-- ==== Sys2Proof/Machine/Insertions.lean ====
section
/-! DEFINITION. Chapter 4 up to the run: starting an insertion, pausing and resuming, abandonment, the abort request, and
the orders END_RUN, PAUSE_CELL and RESUME_CELL. -/

namespace Sys2Proof.Machine

/-! ## Starting an insertion (R62) -/

/-- Sites 1 to e as a mask (R62). -/
def sitesUpTo (e : Nat) : BitVec 8 := BitVec.ofNat 8 (2 ^ e - 1)

/-- The site count a cell reports, 0 without an identity. -/
def Cell.siteCount (x : Cell) : Nat := (x.reported.map Identity.siteCount).getD 0

/-- The kit code a cell reports. -/
def Cell.kitCode (x : Cell) : Option Nat := x.reported.map Identity.kitCode

/-- The LOAD command of an insertion (R61). -/
def State.loadCommand (s : State) (i : Insertion) : Command :=
  let r := s.recipe i.recipe
  .load r.programId r.temp i.siteMask i.expected ((s.lot i.lot).map Lot.lotNumber |>.getD (Vector.replicate 16 0))

/-- The insertion record as R62 fills it, before its command is requested. DESIGN CHOICE (log entry 37): the timers that the
first state does not use, which R62 and R63 give no value, are held at 7200 s, 30 s and 0. -/
def freshInsertion (l : LotSlot) (x : Lot) (r : Recipe) (cell : Cell) (set : LimitSet) : Insertion :=
  let st := x.step x.current
  { lot := l, step := x.current, runIndex := st.runs.length + 1, recipe := st.recipe,
    siteMask := sitesUpTo (min cell.siteCount r.maxSites), expected := st.remainder,
    unitsTested := 0, unitsSeen := 0, runGap := 0, runBins := Vector.replicate 16 0,
    siteTested := Vector.replicate 8 0, sitePassed := Vector.replicate 8 0, siteFailRun := Vector.replicate 8 0,
    retestsUsed := 0, quantityHold := false, downCounter := set.interval, armed := Vector.replicate 8 true,
    loadTag := cell.slot.tag, lastIndex := none, sampleVoid := false, firstSample := false, stalls := 0,
    pause := { hold := none, lineStop := none, cellOrder := none }, abortRequested := false,
    state := if cell.kitCode = some r.kitCode then .loading else .kitWait, before := none, resyncPending := false,
    kitTimer := Config.kitSeconds, loadTimer := Config.loadSeconds, soakTimer := 0, soakStarted := false }

/-- The Insertion Engine starts an insertion of a lot's current step on a cell (R62): the record, its command, the lot
IN_TEST, the cell BUSY, and INSERTION_EVENT ASSIGNED, in the order of R125. (No rule starts one for a free
slot; the cell's state is then derived all the same.) -/
def State.startInsertion (l : LotSlot) (c : CellNo) (s : State) : State :=
  match s.lot l with
  | none => s.deriveCell c .insertion
  | some x =>
    let r := s.recipe (x.step x.current).recipe
    let i := freshInsertion l x r (s.cell c) (s.limitSet (x.step x.current).limitSet)
    let s := s.setInsertion c (some i)
    let s := s.request c (if i.state = .kitWait then .kitRequest r.kitCode else s.loadCommand i)
    let s := (s.setLotState l .inTest).deriveCell c .insertion
    s.report (.insertionEvent c l none (some i.state) .assigned)

/-! ## Pausing and resuming (R66 to R68) -/

/-- The halt kind of a set: HALT_NOW when any reason asks for it, HALT_AT_INDEX when the set is not empty and none does. -/
def PauseSet.halt (p : PauseSet) : Option HaltKind :=
  if p.hold = some .haltNow ∨ p.lineStop = some .haltNow ∨ p.cellOrder = some .haltNow then some .haltNow
  else if p.hold.isSome ∨ p.lineStop.isSome ∨ p.cellOrder.isSome then some .haltAtIndex
  else none

/-- The command of a halt kind. -/
def HaltKind.command : HaltKind → Command
  | .haltAtIndex => .haltAtIndex
  | .haltNow => .haltNow

/-- The command of a pausing or paused insertion: its set's halt kind, or GO when the set is empty (R61, R68). -/
def PauseSet.command (p : PauseSet) : Command :=
  match p.halt with
  | some k => k.command
  | none => .go

/-- The desired command is GO: a resume is in progress (R67, R68). -/
def Cell.goDesired (x : Cell) : Bool := x.slot.desired = some .go

/-- A request of R66 on the pause-reason set of a cell's insertion. A request that changes the set sets sample void and
acts by the state (R67, R68); in the other states the command stays as R61 gives it. -/
def State.pauseRequest (c : CellNo) (f : PauseSet → PauseSet) (s : State) : State :=
  match s.insertion c with
  | none => s
  | some i =>
    let p := f i.pause
    if p = i.pause then s
    else
      let goDesired := (s.cell c).goDesired
      let s := s.modInsertion c fun i => { i with pause := p, sampleVoid := true }
      match i.state with
      | .running => if p.halt.isSome then (s.setInsState c .pausing .pause).request c p.command else s
      | .pausing => s.request c p.command
      | .paused =>
        if p.halt.isSome && goDesired then (s.setInsState c .pausing .pause).request c p.command
        else s.request c p.command
      | _ => s

/-- PAUSING or PAUSED on a delivered STATUS, the set being asked for by the desired command: HALTED ends PAUSING (R67), GO
applied with the handler INDEXING or IDLE ends a resume (R68). -/
def State.readPause (c : CellNo) (h : HandlerState) (f : StatusFrame) (s : State) : State :=
  match s.insertion c with
  | none => s
  | some i =>
    if (s.cell c).goDesired then
      if CommandKind.ofStatus? f.lastKind.toNat = some (some .go) ∧ f.lastTag = i.loadTag ∧
          (h = .indexing ∨ h = .idle) then
        s.setInsState c .running .resumed
      else s
    else if i.state = .pausing ∧ h = .halted then s.setInsState c .paused .halted
    else s

/-! ## Clearing, abandonment and abort (R30, R56, R65, R79) -/

/-- The insertion record cleared, and the desired command of the cell's slot with it (R56). -/
def State.clearInsertion (c : CellNo) (s : State) : State :=
  (s.setInsertion c none).modCell c fun x => { x with slot := { x.slot with desired := none } }

/-- The load-failure count raised, to at most 3, and the service flag cleared when it reaches 3 (R30). -/
def Cell.loadFailed (x : Cell) : Cell :=
  let n := min (x.loadFailures + 1) Config.loadFailureLimit
  { x with loadFailures := n, service := if n = Config.loadFailureLimit then false else x.service }

/-- An insertion's lot returns to QUEUED, unless it is SCRAPPED (R65, R77, R83, R114). -/
def State.returnLot (l : LotSlot) (s : State) : State :=
  match s.lot l with
  | none => s
  | some x => if x.state = .scrapped then s else s.setLotState l .queued

/-- An insertion abandoned before its load succeeds (R65): the record cleared, the lot QUEUED, the load failure of an
expired timer with LOAD_FAILED or else INSERTION_EVENT ABANDONED, and the cell's state derived once. -/
def State.abandon (c : CellNo) (timer : Option FailedTimer) (s : State) : State :=
  match s.insertion c with
  | none => s
  | some i =>
    let s := (s.clearInsertion c).returnLot i.lot
    match timer with
    | some t =>
      let s := s.modCell c Cell.loadFailed
      let n := (s.cell c).loadFailures
      (s.report (.loadFailed c i.lot t n)).deriveCell c
        (if n = Config.loadFailureLimit then .loadFailures else .insertion)
    | none => (s.report (.insertionEvent c i.lot (some i.state) none .abandoned)).deriveCell c .insertion

/-- FINISH, or ABORT when abort requested is set (R61, R74). -/
def Insertion.endCommand (i : Insertion) : Command := if i.abortRequested then .abort else .finish

/-- The abort request of a SCRAP (R79). DEDUCED (log entry 36): in SUSPENDED too the command becomes ABORT, which R114
step 5 says stays, and which R61 gives for the state before suspension that the request sets. -/
def State.abortRequest (c : CellNo) (s : State) : State :=
  match s.insertion c with
  | none => s
  | some i =>
    match i.takenBy with
    | .kitWait => s.abandon c none
    | .loading => s.abandon c none
    | _ =>
      let s := s.modInsertion c fun i => { i with abortRequested := true }
      if i.state = .suspended then (s.modInsertion c fun i => { i with before := some .ending }).request c .abort
      else if i.state = .ending then s.request c .abort
      else (s.setInsState c .ending .abort).request c .abort

/-! ## END_RUN, PAUSE_CELL, RESUME_CELL (R74, R84) -/

/-- A cell number, then a present insertion record: BAD_ARG, NOT_FOUND, or the order acts (R74, R84). -/
def withInsertion (cell : Byte) (act : CellNo → Insertion → State → Acted) (s : State) : Acted :=
  match ofNumber? 48 cell.toNat with
  | none => refuse .badArg s
  | some c =>
    match s.insertion c with
    | none => refuse .notFound s
    | some i => act c i s

/-- END_RUN (R74). DESIGN CHOICE (log entry 36): in SUSPENDED it leaves the command as it stands. -/
def actEndRun (cell : Byte) (s : State) : Acted :=
  withInsertion cell (fun c i s =>
    match i.takenBy with
    | .kitWait => doneOrder (s.abandon c none)
    | .loading => doneOrder (s.abandon c none)
    | _ =>
      (if i.state = .suspended then s.modInsertion c fun i => { i with before := some .ending }
       else if i.state = .ending then s
       else (s.setInsState c .ending .endRun).request c i.endCommand,
       Answer.plain .accepted)) s

/-- PAUSE_CELL: adds CELL_ORDER with HALT_AT_INDEX (R84). -/
def actPauseCell (cell : Byte) (s : State) : Acted :=
  withInsertion cell (fun c _ s =>
    doneOrder (s.pauseRequest c fun p => { p with cellOrder := some .haltAtIndex })) s

/-- RESUME_CELL: removes CELL_ORDER (R84). -/
def actResumeCell (cell : Byte) (s : State) : Acted :=
  withInsertion cell (fun c _ s => doneOrder (s.pauseRequest c fun p => { p with cellOrder := none })) s

end Sys2Proof.Machine
end

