-- ==== Sys2Proof/Machine/TapFrames.lean ====
section
/-! DEFINITION. The frames that a tap sends, as bytes (R45 to R47, Table 3-2): the body of each kind, and the command that the
bytes of a received frame make. -/

namespace Sys2Proof.Machine

/-! ## The bodies of Table 3-2 -/

/-- The body of a STATUS: handler state, temperature-reached flag, last applied command kind, its load tag, highest unit
number. -/
def StatusFrame.body (f : StatusFrame) : List Byte :=
  leBytes 1 f.handler.toNat ++ flagByte f.tempReached ++ leBytes 1 f.lastKind.toNat ++ leBytes 2 f.lastTag.toNat ++
    leBytes 2 f.highest.toNat

/-- The body of an IDENT: tap serial, tester class, handler class, site count, temperature set, kit code, fresh flag. -/
def IdentFrame.body (f : IdentFrame) : List Byte :=
  leBytes 4 f.serial.toNat ++ [f.testerClass, f.handlerClass, f.siteCount, f.temps] ++ leBytes 2 f.kitCode.toNat ++
    flagByte f.fresh

/-- The body of a START_INDEX: tap timestamp, site mask. -/
def startIndexBody (timestamp : Word) (mask : Byte) : List Byte := leBytes 4 timestamp.toNat ++ [mask]

/-- The body of a UNIT: site, bin, unit kind, and the unit number or the original bin in the same two bytes. -/
def unitBody (site bin kind : Byte) (number : Half) : List Byte := [site, bin, kind] ++ leBytes 2 number.toNat

/-- The body of an END: sixteen bin totals, loss count, highest unit number. -/
def EndFrame.body (f : EndFrame) : List Byte :=
  f.totals.toList.flatMap (fun t => leBytes 2 t.toNat) ++ leBytes 2 f.loss.toNat ++ leBytes 2 f.highest.toNat

/-! ## Reading a body, least significant byte first (R45) -/

/-- The flag of a body at an offset: 0 clear, 1 set (R45). DEDUCED (log entry 29): any byte but 0 is set. -/
def flagAt (bs : List Byte) (i : Nat) : Bool := byteAt bs i ≠ 0

/-- A STATUS body read. -/
def StatusFrame.ofBody (bs : List Byte) : StatusFrame :=
  { handler := byteAt bs 0, tempReached := flagAt bs 1, lastKind := byteAt bs 2, lastTag := halfAt bs 3,
    highest := halfAt bs 5 }

/-- An IDENT body read. -/
def IdentFrame.ofBody (bs : List Byte) : IdentFrame :=
  { serial := wordAt bs 0, testerClass := byteAt bs 4, handlerClass := byteAt bs 5, siteCount := byteAt bs 6,
    temps := byteAt bs 7, kitCode := halfAt bs 8, fresh := flagAt bs 10 }

/-- An END body read. -/
def EndFrame.ofBody (bs : List Byte) : EndFrame :=
  { totals := Vector.ofFn fun b : Fin 16 => halfAt bs (2 * b.val), loss := halfAt bs 32, highest := halfAt bs 34 }

/-! ## Received frames (R45 to R47) -/

/-- The command of a frame whose CRC is correct and whose body has the length of its kind (Table 3-2); for another kind it
is stray (R47). A UNIT whose unit kind is RETEST is the command UNIT_RETEST. -/
def kindCommand (p : PortNo) (address kind : Byte) (body : List Byte) : Instr :=
  match kind.toNat with
  | 1 => .status p address (StatusFrame.ofBody body)
  | 2 => .ident p address (IdentFrame.ofBody body)
  | 3 => .startIndex p address (wordAt body 0) (byteAt body 4)
  | 4 =>
    if byteAt body 2 = 1 then .unitRetest p address (byteAt body 0) (byteAt body 1) (halfAt body 3)
    else .unit p address (byteAt body 0) (byteAt body 1) (byteAt body 2) (halfAt body 3)
  | 5 => .endOfRun p address (EndFrame.ofBody body)
  | 6 => .turnEnd p address
  | _ => .strayFrame p address kind (BitVec.ofNat 8 body.length)

/-- The command that the characters received for one frame in LISTEN make (R44, R46, R47). `bs` ends with the frame's CRC, or
earlier where a gap of more than 100 µs falls or the line goes quiet: a frame that is broken so, or whose CRC is not the one
computed over address, kind, length and body, is BAD_CRC_FRAME; a frame of a kind or of a body length that Table 3-2 does not
give is STRAY_FRAME; no character at all is LISTEN_TIMEOUT. -/
def receivedCommand (p : PortNo) (bs : List Byte) : Instr :=
  match bs with
  | [] => .listenTimeout p
  | address :: kind :: length :: rest =>
    let body := rest.take length.toNat
    let crc := rest.drop length.toNat
    if crc.length = 2 ∧ ofLeBytes crc = (crc16 (address :: kind :: length :: body)).toNat then
      if tapBodyLength kind.toNat = some length.toNat then kindCommand p address kind body
      else .strayFrame p address kind length
    else .badCrcFrame p
  | _ => .badCrcFrame p

/-- The bytes of a tap's frame: outer form and CRC around a body (R45). -/
def tapFrame (address : Byte) (kind : Nat) (body : List Byte) : List Byte := frameBytes address.toNat kind body

end Sys2Proof.Machine
end

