-- ==== Sys2Proof/Certificates/Slice0/Obligations.lean ====
section
/-! DEFINITION. The statements about the KF-740, in the order of OBLIGATIONS.json. Each is about the state before and after
one command; `Answers` (Safety.lean) says what an order that is taken leaves in its slot, in the scanner and in host memory,
and in which state it leaves the floor. -/

open Sys2Proof Sys2Proof.Machine

/-! ## Steps, resets and registers (chapter 10) -/

/-- A step with a command at the front of the queue is that command on the queue's rest (log entry 1: the queue is the
model's). -/
def Obligations.StepRunsTheFrontCommand : Prop :=
  ∀ (s : State) (c : Instr) (rest : List Instr),
    step { s with pending := c :: rest } = exec c { s with pending := rest }

/-- The events that are due are those whose timer has reached its value or whose conditions stand (R40, R44, R52, R65, R123,
R129, R147, R149, R159, R166; their order is log entry 3). Two of these conditions are the model's choice: a SCAN_PASS that is due
also ends a pass in progress, which has found no further POSTED slot (DEDUCED, log entry 4), and the dispatch pacer's firing is
due by the model's latch `firing` (DEDUCED, log entry 15). On an empty queue the due events wait in the queue, and with none
due one millisecond passes (DESIGN CHOICE, log entry 2): the reply wait of an open turn (log entry 18), silence timers of
polled cells, the scan pacer and the idle timer count it (R44, R51, R159, R166); each thousandth one is a second for the kit,
load and soak timers (R63) and, unless it ends the floor minute, which is the event MINUTE_NOTICE (log entry 14), for the
floor clock (R147); nothing else changes. -/
def Obligations.EmptyQueuePassesTime : Prop :=
  ∀ s : State, (∀ i, i ∈ s.due ↔ s.IsDue i) ∧ (s.pending = [] →
    (s.due ≠ [] → step s = .next { s with pending := s.due }) ∧
    (s.due = [] → ∃ t, step s = .next t ∧
      (∀ c, t.cell c = { s.cell c with
        silence := if s.silenceRuns c then (s.cell c).silence + 1 else (s.cell c).silence }) ∧
      (∀ p, t.port p = { s.port p with turn := (s.port p).turn.map fun x => { x with wait := x.wait + 1 } }) ∧
      t.os = { s.os with pacer := if s.running then s.os.pacer + 1 else s.os.pacer } ∧
      t.ru = { s.ru with idle := if s.idleRuns then s.ru.idle + 1 else s.ru.idle } ∧
      (s.ft.ms + 1 < 1000 → t.ft = { s.ft with ms := s.ft.ms + 1 } ∧ t.insertions = s.insertions) ∧
      (1000 ≤ s.ft.ms + 1 →
        (∀ c, t.insertion c = (s.insertion c).map fun i => { i with
          kitTimer := if s.timersRun ∧ i.state = .kitWait then i.kitTimer - 1 else i.kitTimer
          loadTimer := if s.timersRun ∧ i.state = .loading then i.loadTimer - 1 else i.loadTimer
          soakTimer := if i.state = .soaking ∧ i.soakStarted then i.soakTimer - 1 else i.soakTimer }) ∧
        (s.minuteEnds = false → t.ft = { s.ft with clock := s.ft.clock + 1, ms := 0 }) ∧
        (s.minuteEnds = true → t.ft = { s.ft with ms := s.ft.ms + 1 })) ∧
      t.lm = s.lm ∧ t.limitSets = s.limitSets ∧ t.hm = s.hm ∧ t.de = s.de ∧ t.ships = s.ships ∧ t.host = s.host ∧
      t.freeIx = s.freeIx ∧ t.pending = s.pending))

/-- The state after a power-on reset, as Tables 1-1 to 10-1 and R157 give it: registers, part state, order count, floor
clock and mode, dispatch parameters, empty tables and pages. -/
def Obligations.ResetLeavesThePowerOnValues : Prop :=
  let s := State.reset
  s.readRegister .ident = 0x12E40593#32 ∧ s.readRegister .setupAddrLo = 0 ∧ s.readRegister .setupAddrHi = 0 ∧
  s.readRegister .control = 0 ∧ s.readRegister .status = 0 ∧ s.readRegister .cause = 0 ∧
  s.readRegister .causeEnable = 0 ∧
  s.os.part = .halted ∧ s.os.faultSource = .none ∧ s.os.slotCount = 16 ∧ s.os.winStop < s.os.winStart ∧
  s.os.orderCount = 0 ∧ s.os.scanPending = false ∧ s.os.scanAt = none ∧
  s.ft.clock = 0 ∧ s.ft.mode = .run ∧ s.ft.nextFiring = none ∧
  s.de = { params := { mode := .confirm, window := 10, pacer := 5, priorityWeight := 2048, setupWeight := 16,
                       kitMinutes := 30, transitionMinutes := 20 }, passPending := false, reservations := [] } ∧
  s.lm.queue = [] ∧ s.lm.admissions = 0 ∧ s.hm = { holds := [], lastId := 0 } ∧
  (∀ r, s.recipe? r = none) ∧ (∀ l, s.lot l = none) ∧ (∀ c, s.insertion c = none) ∧ (∀ n, s.limitSet? n = none) ∧
  (∀ n, s.ship n = none) ∧ (∀ p, (s.port p).winStop < (s.port p).winStart ∧ (s.port p).arbiter = none) ∧
  (∀ c, (s.cell c).state = .detached ∧ (s.cell c).policy = .endOfIndex ∧ (s.cell c).service = true) ∧
  s.ru.fifo = [] ∧ s.ru.pageA.state = .free ∧ s.ru.pageB.state = .free ∧ s.ru.sequence = 0 ∧ s.ru.pageLength = 64 ∧
  s.ru.idleClose = 10 ∧ s.ru.closeOnUrgent = false

/-- A power-on reset leaves every block at its power-on values and does not touch host memory (R157); the queue, the free
index and the count of MSI messages, which are the model's own, are kept (log entry 32). Where no rule gives a power-on
value, as for the board base, the count of the stopped scan pacer and the places and sequence of a FREE page, it is the
model's (DESIGN CHOICE, log entries 10, 42 and 45). -/
def Obligations.PowerOnResetRestartsEveryBlock : Prop :=
  ∀ s : State, ∃ t, exec .powerOnReset s = .next t ∧
    ({ State.reset with ru := { State.reset.ru with msi := s.ru.msi } } : State).SameFloor t ∧ t.os = State.reset.os ∧
    t.host = s.host ∧ t.freeIx = s.freeIx ∧ t.pending = s.pending

/-- A soft reset, from CONTROL or from the PCIe link (R157, with R20, R37, R53, R58, R81, R133, R149, R170): the part
HALTED, the scanner stopped, the FIFO, the pages and the causes cleared, the reservations deleted, every RESERVED lot
QUEUED with the present minute as its ready minute and in the dispatch queue, which is kept and stays in its order (R13),
every cell unheard with its counts and its command slot cleared but for the load tag and its state derived anew, every
insertion SUSPENDED; all else is kept, the count of MSI messages too, since no record and no cause of the reset sends one
(log entry 11). The stopped idle timer stands at 0 (DESIGN CHOICE, log entry 41), and so does the count of the stopped
scan pacer (DESIGN CHOICE, log entry 42); the FREE pages stand at 0 places and sequence 0 (DESIGN CHOICE, log entry 45).
-/
def Obligations.SoftResetHaltsThePart : Prop :=
  ∀ (s : State) (c : Instr), c = .softReset ∨ c = .pcieHotReset → ∃ t, exec c s = .next t ∧
    t.os = { s.os with part := .halted, faultSource := .none, scanPending := false, pacer := 0, scanAt := none } ∧
    t.ru = { s.ru with fifo := [], pageA := Page.initial, pageB := Page.initial, filling := none, lastClosed := none,
                       idle := 0, cause := 0, causeEnable := 0 } ∧
    t.ft = { s.ft with nextFiring := none, firing := false } ∧
    t.de = { s.de with passPending := false, reservations := [] } ∧
    (∀ l, t.lot l = (s.lot l).map fun x =>
      if x.state = .reserved then { x with state := .queued, ready := s.minute } else x) ∧
    (∀ l, l ∈ t.lm.queue ↔ l ∈ s.lm.queue ∨ ∃ x, s.lot l = some x ∧ x.state = .reserved) ∧
    s.lm.queue.Sublist t.lm.queue ∧
    ((∀ l ∈ s.lm.queue, ∃ x, s.lot l = some x ∧ x.state = .queued) → s.lm.queue.Pairwise s.NotAfter →
      t.lm.queue.Pairwise t.NotAfter) ∧
    t.lm.recipes = s.lm.recipes ∧ t.lm.admissions = s.lm.admissions ∧
    (∀ p, t.port p = { s.port p with arbiter := none, turn := none, crcErrors := 0, missedTurns := 0, strayFrames := 0 }) ∧
    (∀ d, t.cell d = { s.cell d with
      heard := false, crcErrors := 0, protocolErrors := 0, silence := 0
      slot := { desired := if (s.insertion d).any fun i => i.takenBy.onHandler then some .haltNow else none,
                lastKind := none, lastTag := 0, tag := (s.cell d).slot.tag }
      state := match (s.cell d).mapping with
        | none => .detached
        | some m =>
          if (s.port m.port).winStart ≤ m.tap ∧ m.tap ≤ (s.port m.port).winStop then .silent else .parked }) ∧
    (∀ d, t.insertion d = (s.insertion d).map fun i => { i with
      before := if i.state = .suspended then i.before else some i.state, state := .suspended,
      sampleVoid := i.sampleVoid || i.state ≠ .suspended, resyncPending := false }) ∧
    t.limitSets = s.limitSets ∧ t.hm = s.hm ∧ t.ships = s.ships ∧ t.host = s.host ∧ t.freeIx = s.freeIx ∧
    t.pending = s.pending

### PROBLEM STATEMENT
Where the line holding "t.lm.queue.Pairwise t.NotAfter) ∧" appears in the listing above, start reproducing exactly, and end with the line holding "heard := false, crcErrors".

### RESULT
      t.lm.queue.Pairwise t.NotAfter) ∧
    t.lm.recipes = s.lm.recipes ∧ t.lm.admissions = s.lm.admissions ∧
    (∀ p, t.port p = { s.port p with arbiter := none, turn := none, crcErrors := 0, missedTurns := 0, strayFrames := 0 }) ∧
    (∀ d, t.cell d = { s.cell d with
      heard := false, crcErrors := 0, protocolErrors := 0, silence := 0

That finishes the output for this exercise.